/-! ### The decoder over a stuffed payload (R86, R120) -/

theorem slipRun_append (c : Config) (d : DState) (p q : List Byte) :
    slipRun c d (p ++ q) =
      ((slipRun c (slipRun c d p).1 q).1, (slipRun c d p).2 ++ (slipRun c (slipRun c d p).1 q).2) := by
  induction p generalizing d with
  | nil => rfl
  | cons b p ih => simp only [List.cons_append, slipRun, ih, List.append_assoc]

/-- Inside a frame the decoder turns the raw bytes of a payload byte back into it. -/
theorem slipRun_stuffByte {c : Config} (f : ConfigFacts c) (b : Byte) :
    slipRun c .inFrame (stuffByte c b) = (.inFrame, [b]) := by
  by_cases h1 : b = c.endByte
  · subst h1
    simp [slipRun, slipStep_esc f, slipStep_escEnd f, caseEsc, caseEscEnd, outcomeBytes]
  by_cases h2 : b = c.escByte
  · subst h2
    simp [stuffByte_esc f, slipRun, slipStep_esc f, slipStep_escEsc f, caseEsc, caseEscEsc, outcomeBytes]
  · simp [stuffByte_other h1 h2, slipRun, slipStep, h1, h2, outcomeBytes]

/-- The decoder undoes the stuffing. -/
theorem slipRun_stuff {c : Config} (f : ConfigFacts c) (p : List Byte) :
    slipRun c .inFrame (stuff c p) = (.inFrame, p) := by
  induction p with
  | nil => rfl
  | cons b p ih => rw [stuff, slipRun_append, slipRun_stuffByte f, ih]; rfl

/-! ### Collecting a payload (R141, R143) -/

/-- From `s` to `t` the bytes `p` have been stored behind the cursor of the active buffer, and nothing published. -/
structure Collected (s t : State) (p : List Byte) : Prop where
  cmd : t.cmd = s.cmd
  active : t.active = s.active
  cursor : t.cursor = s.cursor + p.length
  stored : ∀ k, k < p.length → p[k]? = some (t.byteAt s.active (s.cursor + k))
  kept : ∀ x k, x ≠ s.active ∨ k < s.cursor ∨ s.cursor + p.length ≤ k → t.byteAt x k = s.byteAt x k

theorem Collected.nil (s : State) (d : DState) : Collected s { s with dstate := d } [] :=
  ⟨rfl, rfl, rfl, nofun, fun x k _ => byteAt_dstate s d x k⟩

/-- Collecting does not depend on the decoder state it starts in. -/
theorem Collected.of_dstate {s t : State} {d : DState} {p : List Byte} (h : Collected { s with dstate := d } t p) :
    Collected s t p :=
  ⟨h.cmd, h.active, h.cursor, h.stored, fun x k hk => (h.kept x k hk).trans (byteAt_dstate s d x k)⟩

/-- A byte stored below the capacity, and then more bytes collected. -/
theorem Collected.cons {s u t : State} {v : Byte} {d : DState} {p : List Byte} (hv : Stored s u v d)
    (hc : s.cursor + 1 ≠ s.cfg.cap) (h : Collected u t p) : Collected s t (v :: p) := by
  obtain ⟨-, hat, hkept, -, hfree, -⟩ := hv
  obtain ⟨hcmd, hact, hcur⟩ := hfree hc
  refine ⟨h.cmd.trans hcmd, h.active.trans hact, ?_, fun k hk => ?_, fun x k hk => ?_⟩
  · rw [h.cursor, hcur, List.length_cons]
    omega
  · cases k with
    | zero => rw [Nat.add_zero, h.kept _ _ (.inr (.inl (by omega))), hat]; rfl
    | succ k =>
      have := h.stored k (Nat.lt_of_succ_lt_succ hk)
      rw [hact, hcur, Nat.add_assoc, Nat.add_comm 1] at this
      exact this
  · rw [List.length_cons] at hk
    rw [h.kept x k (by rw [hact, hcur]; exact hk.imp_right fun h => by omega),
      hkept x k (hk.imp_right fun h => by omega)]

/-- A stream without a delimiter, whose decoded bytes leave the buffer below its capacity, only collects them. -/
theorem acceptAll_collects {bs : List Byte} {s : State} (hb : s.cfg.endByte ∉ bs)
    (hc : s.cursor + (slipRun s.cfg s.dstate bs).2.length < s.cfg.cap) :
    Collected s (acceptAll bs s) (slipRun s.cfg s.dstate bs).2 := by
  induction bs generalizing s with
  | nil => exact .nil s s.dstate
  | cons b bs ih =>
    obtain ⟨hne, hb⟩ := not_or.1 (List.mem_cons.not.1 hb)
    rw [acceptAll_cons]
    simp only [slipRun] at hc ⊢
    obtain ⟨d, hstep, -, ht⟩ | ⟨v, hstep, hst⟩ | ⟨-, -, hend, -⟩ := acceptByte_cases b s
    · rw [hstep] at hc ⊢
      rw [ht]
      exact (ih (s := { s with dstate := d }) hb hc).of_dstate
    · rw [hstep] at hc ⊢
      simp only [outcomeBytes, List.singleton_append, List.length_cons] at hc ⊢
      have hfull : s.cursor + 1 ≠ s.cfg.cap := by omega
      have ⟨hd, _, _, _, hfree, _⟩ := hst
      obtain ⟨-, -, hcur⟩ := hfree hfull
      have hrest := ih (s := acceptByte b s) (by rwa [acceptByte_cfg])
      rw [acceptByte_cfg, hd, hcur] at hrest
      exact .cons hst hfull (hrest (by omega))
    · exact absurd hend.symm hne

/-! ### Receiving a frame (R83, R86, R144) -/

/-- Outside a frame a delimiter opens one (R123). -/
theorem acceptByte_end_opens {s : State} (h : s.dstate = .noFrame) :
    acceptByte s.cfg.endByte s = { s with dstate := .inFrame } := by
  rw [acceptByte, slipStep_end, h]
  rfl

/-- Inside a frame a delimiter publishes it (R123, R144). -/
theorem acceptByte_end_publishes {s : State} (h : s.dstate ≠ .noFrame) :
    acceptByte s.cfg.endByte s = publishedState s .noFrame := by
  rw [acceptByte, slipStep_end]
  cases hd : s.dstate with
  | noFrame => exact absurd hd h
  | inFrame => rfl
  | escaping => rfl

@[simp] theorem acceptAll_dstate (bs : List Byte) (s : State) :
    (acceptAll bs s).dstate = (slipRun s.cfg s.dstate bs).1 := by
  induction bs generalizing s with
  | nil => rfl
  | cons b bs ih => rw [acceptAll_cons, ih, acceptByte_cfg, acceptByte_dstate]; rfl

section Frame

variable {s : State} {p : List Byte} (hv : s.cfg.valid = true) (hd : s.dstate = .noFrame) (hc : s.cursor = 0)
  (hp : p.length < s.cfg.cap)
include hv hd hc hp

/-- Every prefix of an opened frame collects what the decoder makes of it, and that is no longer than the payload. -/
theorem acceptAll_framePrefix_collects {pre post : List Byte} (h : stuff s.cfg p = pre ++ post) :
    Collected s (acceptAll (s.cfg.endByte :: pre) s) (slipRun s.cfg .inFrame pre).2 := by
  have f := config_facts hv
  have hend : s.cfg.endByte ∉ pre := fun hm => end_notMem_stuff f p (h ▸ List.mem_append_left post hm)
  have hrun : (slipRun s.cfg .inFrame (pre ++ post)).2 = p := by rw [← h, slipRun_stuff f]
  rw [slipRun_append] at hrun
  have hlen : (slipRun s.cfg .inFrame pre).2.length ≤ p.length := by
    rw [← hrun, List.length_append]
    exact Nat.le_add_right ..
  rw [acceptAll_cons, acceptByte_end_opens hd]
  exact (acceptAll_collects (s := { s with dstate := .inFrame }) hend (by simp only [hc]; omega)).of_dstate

-=-=-

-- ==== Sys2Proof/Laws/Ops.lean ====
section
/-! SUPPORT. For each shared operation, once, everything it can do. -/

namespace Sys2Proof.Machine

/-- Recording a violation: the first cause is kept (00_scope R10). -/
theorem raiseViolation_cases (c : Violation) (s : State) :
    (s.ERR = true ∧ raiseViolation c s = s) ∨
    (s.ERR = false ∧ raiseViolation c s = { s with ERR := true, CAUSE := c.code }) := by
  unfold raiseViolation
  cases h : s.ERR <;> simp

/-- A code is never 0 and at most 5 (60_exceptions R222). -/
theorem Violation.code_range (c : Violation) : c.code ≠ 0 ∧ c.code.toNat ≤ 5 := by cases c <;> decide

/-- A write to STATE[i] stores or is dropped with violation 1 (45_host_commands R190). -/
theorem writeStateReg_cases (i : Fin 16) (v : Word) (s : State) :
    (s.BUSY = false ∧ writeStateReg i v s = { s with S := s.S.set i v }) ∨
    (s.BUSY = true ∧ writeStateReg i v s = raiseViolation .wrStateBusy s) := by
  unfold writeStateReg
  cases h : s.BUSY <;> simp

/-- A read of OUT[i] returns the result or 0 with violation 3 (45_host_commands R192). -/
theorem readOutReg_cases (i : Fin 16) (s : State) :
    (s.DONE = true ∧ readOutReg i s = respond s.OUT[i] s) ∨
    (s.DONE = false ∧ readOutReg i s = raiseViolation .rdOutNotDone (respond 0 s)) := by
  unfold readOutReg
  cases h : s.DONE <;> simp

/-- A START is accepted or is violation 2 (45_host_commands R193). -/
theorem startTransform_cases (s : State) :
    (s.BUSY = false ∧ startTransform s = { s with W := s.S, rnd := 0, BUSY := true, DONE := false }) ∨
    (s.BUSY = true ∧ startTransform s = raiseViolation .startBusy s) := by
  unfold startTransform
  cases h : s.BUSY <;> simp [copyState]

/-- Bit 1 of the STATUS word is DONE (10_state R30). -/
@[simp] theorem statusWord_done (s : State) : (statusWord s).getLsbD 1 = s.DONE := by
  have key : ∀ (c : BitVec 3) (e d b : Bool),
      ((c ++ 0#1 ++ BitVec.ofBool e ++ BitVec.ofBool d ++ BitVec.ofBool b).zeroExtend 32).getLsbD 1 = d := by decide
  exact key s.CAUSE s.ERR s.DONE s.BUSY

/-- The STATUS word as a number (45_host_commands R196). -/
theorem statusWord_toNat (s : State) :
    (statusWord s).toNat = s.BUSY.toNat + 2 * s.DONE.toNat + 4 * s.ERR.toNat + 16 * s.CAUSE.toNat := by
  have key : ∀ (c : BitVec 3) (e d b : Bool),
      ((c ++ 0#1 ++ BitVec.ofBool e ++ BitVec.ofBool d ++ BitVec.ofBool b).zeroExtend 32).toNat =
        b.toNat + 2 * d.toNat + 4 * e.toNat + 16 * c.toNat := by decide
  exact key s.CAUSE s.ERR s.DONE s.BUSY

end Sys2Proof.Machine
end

-=-=-

Lines holding the string "below" in the records above must be counted; give the number alone.

YOUR RESPONSE: 2